Ever posted something on Facebook that you regret?

Just last week it was reported that Facebook had one billion active users in a day. One billion people logged onto a social media platform to catch up with family and friends, play Candy Crush or connect in some other way. It’s become so much a way of life that I’m guessing a high percentage of those people never even thought about the fact that they were on Facebook – they were merely online doing what they do.

Facebook has become the megaphone that allows us to share our thoughts. It’s no longer just the place you go to when you want to stalk your first boyfriend (maybe that was just my reason for joining). We’ve become so comfortable with talking online and with the way Facebook projects what we’re saying that sometime we forget to censor what we are thinking.

We’ve all been there. I certainly have. I’ve posted in anger and without thought. I’ve deleted posts before actually publishing them because sometimes just writing about how you are feeling releases some of the anger and you don’t actually have to let the whole world know.

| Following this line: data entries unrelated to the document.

/-- Some instructions raise a fatal-tier error and some do not: SW one below the cells and one past them, LW inside. -/
theorem test_witness_raisesFatal :
    raisesFatal (.sw 1 2 (-11)) warm ∧ raisesFatal (.sw 1 2 246) warm ∧ ¬ raisesFatal (.lw 1 3 0) warm ∧
      raisesFatal (.bne 1 0 (-2)) warm ∧ ¬ raisesFatal (.bne 1 0 (-1)) warm ∧ raisesFatal (.j (-1)) warm ∧
      ¬ raisesFatal (.jal 0) warm := by
  simp only [raisesFatal]
  decide

theorem test_witness_FatalErrorWritesNothing :
    (Instr.sw 1 2 (-11)).wf warm.cfg.nreg = true ∧ raisesFatal (.sw 1 2 (-11)) warm :=
  ⟨by decide, test_witness_raisesFatal.1⟩

/-- For InstructionsWriteOnlyTheirRegisters, OnlySwChangesCells, CacheSideIsWrittenOnlyByItsInstructions,
CountersNeverDecrease: instructions that answer a next state, with and without each effect. -/
theorem test_witness_frames :
    (ran (.add 8 1 2) warm).map (readReg 8) = some 17 ∧ (ran (.jal 0) warm).map (readReg 7) = some 4 ∧
      (ran (.lw 1 3 0) warm).map (readReg 3) = some 42 ∧ (ran (.sw 1 2 0) warm).map State.mem = some [(10, 7)] ∧
      (ran (.cache .disable) warm).map State.ce = some false := by decide

/-- A hit, a miss that evicts, a store that evicts, a store that does not. -/
theorem test_witness_TraceShowsHitsMissesAndEvictions :
    legal warm.cfg = true ∧ warm.ce = true ∧ readReg 1 warm + 1 = (11 : Nat) ∧ 11 < warm.cfg.memSize ∧
      fetch warm = .run (.lw 1 3 0) ∧ cachedValue (binBW warm.cfg 10) warm.cache = some 42 ∧
      storeVictim warm.cfg (.addr (binBW warm.cfg 11)) warm.cache = some (.empty 1) ∧
      cachedValue (binBW warm.cfg 11) warm.cache = none ∧
      fetch { warm with program := ["SW,R1,R2,1".toList] } = .run (.sw 1 2 1) ∧
      fetch { warm with program := ["LW,R1,R2,1".toList] } = .run (.lw 1 2 1) ∧
      storeVictim warm.cfg (.addr (binBW warm.cfg 10)) warm.cache = none := by decide

/-- TraceShowsHitsMissesAndEvictions, the miss that evicts nothing: a table shorter than its capacity, as no run has. -/
theorem test_witness_a_miss_without_eviction :
    let s : State := { warm with program := ["LW,R1,R2,1".toList], cache := Cache.mk [placeholder 1] [.empty 1] }
    legal s.cfg = true ∧ s.ce = true ∧ readReg 1 s + 1 = (11 : Nat) ∧ 11 < s.cfg.memSize ∧
      fetch s = .run (.lw 1 2 1) ∧ cachedValue (binBW s.cfg 11) s.cache = none ∧
      storeVictim s.cfg (.addr (binBW s.cfg 11)) s.cache = none := by decide

/-! Loads after loads and stores -/

theorem test_witness_LoadAfterLoadHits :
    warm.Inv ∧ warm.ce = true ∧ 3 < warm.cfg.nreg ∧ readReg 1 warm + 0 = (10 : Nat) ∧ 10 < warm.cfg.memSize ∧
      (ran (.lw 1 3 0) warm).map (readReg 1) = some 10 :=
  ⟨test_witness_inv, by decide, by decide, by decide, by decide, by decide⟩

/-- The stale entry is there: CE false at the SW, and the key present. -/
theorem test_witness_LoadAfterStoreGivesTheValueOrTheStaleEntry :
    ({ warm with ce := false } : State).Inv ∧ ({ warm with ce := false } : State).ce = false ∧
      2 < warm.cfg.nreg ∧ readReg 1 warm + 0 = (10 : Nat) ∧ 10 < warm.cfg.memSize ∧
      cachedValue (binBW warm.cfg 10) warm.cache = some 42 ∧ readReg 2 warm = 7 ∧
      (ran (.sw 1 2 0) { warm with ce := false }).map (readReg 1) = some 10 :=
  ⟨test_witness_inv_ce_false, by decide, by decide, by decide, by decide, by decide, by decide, by decide⟩

theorem test_witness_FlushMakesTheNextLoadMiss :
    warm.Inv ∧ warm.ce = true ∧
      (ran (.cache .flush) warm).map (fun u => readReg 1 u + 245) = some ((255 : Nat) : Int) ∧
      255 < warm.cfg.memSize :=
  ⟨test_witness_inv, by decide, by decide, by decide⟩

/-! The host -/

theorem test_witness_RunKeepsEverythingButPcAndStatus : State.reset.rs ≠ .running := by decide

theorem test_witness_PreloadWritesTheBusOnly :
    (∀ c ∈ " 00000101 ".toList, c ≠ ',') ∧ parseInt (trim " 9 ".toList) = .ok 9 ∧
      busWrite (cfg 256) [] (trim " 00000101 ".toList) 9 = some [(5, 9)] ∧
      parseInt (trim "x".toList) = .error .badInteger ∧ busValid (cfg 256) (trim "101".toList) = false ∧
      ∀ c ∈ "00000111".toList, c ≠ ',' :=
  ⟨by simp, by decide, by decide, by decide, by decide, by simp⟩

/-! Invariants and whole-machine rules -/

theorem test_witness_ConstructionEstablishesTheInvariant :
    legal { lfu 1 with nreg := 1, memSize := 1, xlen := .finite 2, wpol := .writeBack } = true := by decide

theorem test_witness_HostKeepsTheInvariant :
    ({ warm with rs := .idle } : State).Inv ∧ (hostAct .cacheFlush { warm with rs := .idle }).isSome = true :=
  ⟨⟨by decide, by decide, by decide, ⟨by decide, by decide, by decide⟩, test_witness_cache_inv_lru, trivial⟩,
    by decide⟩

theorem test_witness_StepKeepsTheInvariant : warm.Inv ∧ (stepped warm).isSome = true :=
  ⟨test_witness_inv, by decide⟩

/-- The same instance under write-back with its entry dirty. -/
theorem test_witness_WritePolicyIsInvisible :
    sameButWritePolicy warm { warm with
      cfg := { warm.cfg with wpol := .writeBack }
      cache := Cache.mk [placeholder 1, { entry "00001010" 42 with dirty := true }] [.empty 1, key "00001010"] } ∧
    (stepped warm).isSome = true ∧ (stepped State.reset).isSome = false :=
  ⟨show _ = _ by decide, by decide, by decide⟩

theorem cachedValue_one (k : Line) (k' : String) (v : Int) (r : List CacheKey) :
    cachedValue k (Cache.mk [placeholder 1, entry k' v] r) = if k = k'.toList then some v else none := by
  by_cases h : k'.toList = k
  · simp [cachedValue, findEntry, placeholder, entry, h]
  · simp [cachedValue, findEntry, placeholder, entry, h]
    exact fun h' => h h'.symm

/-- The Cache of warm agrees with the bus. -/
theorem test_witness_CoherentCacheIsTransparent :
    warm.Inv ∧ coherent warm ∧ fetch warm = .run (.lw 1 3 0) ∧ (stepped warm).isSome = true ∧
      readReg 1 warm + 0 = (10 : Nat) ∧ 10 < warm.cfg.memSize := by
  refine ⟨test_witness_inv, fun k v _ hv => ?_, by decide, by decide, by decide, by decide⟩
  rw [show warm.cache = Cache.mk [placeholder 1, entry "00001010" 42] [.empty 1, key "00001010"] from rfl,
    cachedValue_one] at hv
  split at hv
  · rename_i hk
    subst hk
    cases hv
    decide
  · cases hv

I imagine that’s a bit how Hayley Neeson feels about her work related rant.

The Mirror reports

A nursery nurse has been suspended after launching into a foul mouthed tirade against children in her care – branding them “ w*****s” and “a*******s” on Facebook.

Hayley Neeson used the social network to complain about young children she was looking after while a trainee at Forgewood Nursery Centre in Motherwell.

The 18-year-old claimed she had been spat on, bitten and head-butted by three-year-olds, and that she was just ten minutes into her first shift when alleged bad behaviour started.

Posting on Monday night, she said: “First day back at work. Been in the room for at least 10 minutes and already been bitten, spat on, head butted and told to f*** off. Lovely manners of three year old children, bunch ae w******.”

Complaints came flooding in from outraged parents whose grievances ranged from “Her attitude is absolutely disgusting and she deserves to be sacked” to “I think she should have been sacked for talking about people’s children like that” and “She is supposed to be a professional and is paid to care for the children.”
Women should also be supportive, and caring, as order levitra click now a touch might improve the vitality of the medicine rather than insulting. Tell your doctor all about cheap levitra your medication because they may interact with this medication. To remain erect after removing the tube, it’s a brilliant idea to slip a blockage ring over the downside of the penis.Constriction ringsCock rings used around the lower part of the viagra properien appalachianmagazine.com penis can reduce the speed at which blood leaves the penis. Sildenafil citrate of super p force is to treat appalachianmagazine.com levitra samples ED and PE.
Neeson has been suspended and an investigation is underway.

I can’t help but wonder why, as a carer of young children, she should be held up to different standards to those people in other professions. If she were a cashier at the supermarket and she vented on social media about the impatient and often-rude people thrusting their perishables at her would she be in strife?

I’ve had my time in classrooms and, with respect to the mums of all the children I taught back then, I complained to my friends back then about your kids. When they were rude, when they farted (way too often), when they were whiney or just being bratty. They were 7 year-olds. It was quite often. I didn’t have Facebook but it doesn’t mean I didn’t tell my social network. As I am sure the mums whose kids I taught told their networks about their issues with me (particularly the fact that I was loathe to wear shoes and sent their kids to the tuckshop for me.)

I don’t condone Neeson’s choice of language to talk about the kids in her care but it’s her Facebook page not the actual classroom or a parent teacher interview. She’s an 18-year old girl whose life is often played out through Facebook. It doesn’t make her a demon, or bad with kids. It makes her human. And 18. And yes, I have thought about how I would feel if it was my kid. I like to think I’d talk to him about his behaviour and how it is making his teacher feel so desperate.

What it says about the parents who were calling for her to be fired, I’m not sure. It would be hard to believe they’ve never spoken badly about their work, or their day in general or vented about their kids and their friends’ kids. There would be very few mums who’ve not shared, in some way, about the often demanding and frustrating behaviour of  children.

It’s not kind to talk about other people’s kids like that but maybe, instead of verbally abusing anyone, the adults involved could be talking to all the kids about their behaviour – and the biggest kid about her social media use. After all she’s only 18.

Have you ever posted something on Facebook that you regret?

Comments

  1. It fascinates me that the parents weren’t the slightest bit concerned about their children’s appalling behaviour – biting! – just that the girl Facebooked that it happened.

  2. I also fail to see how writing abusively to somebody on social media about their ill thought out use of social media in any way demonstrates your superiority as a human being. Daft eejits.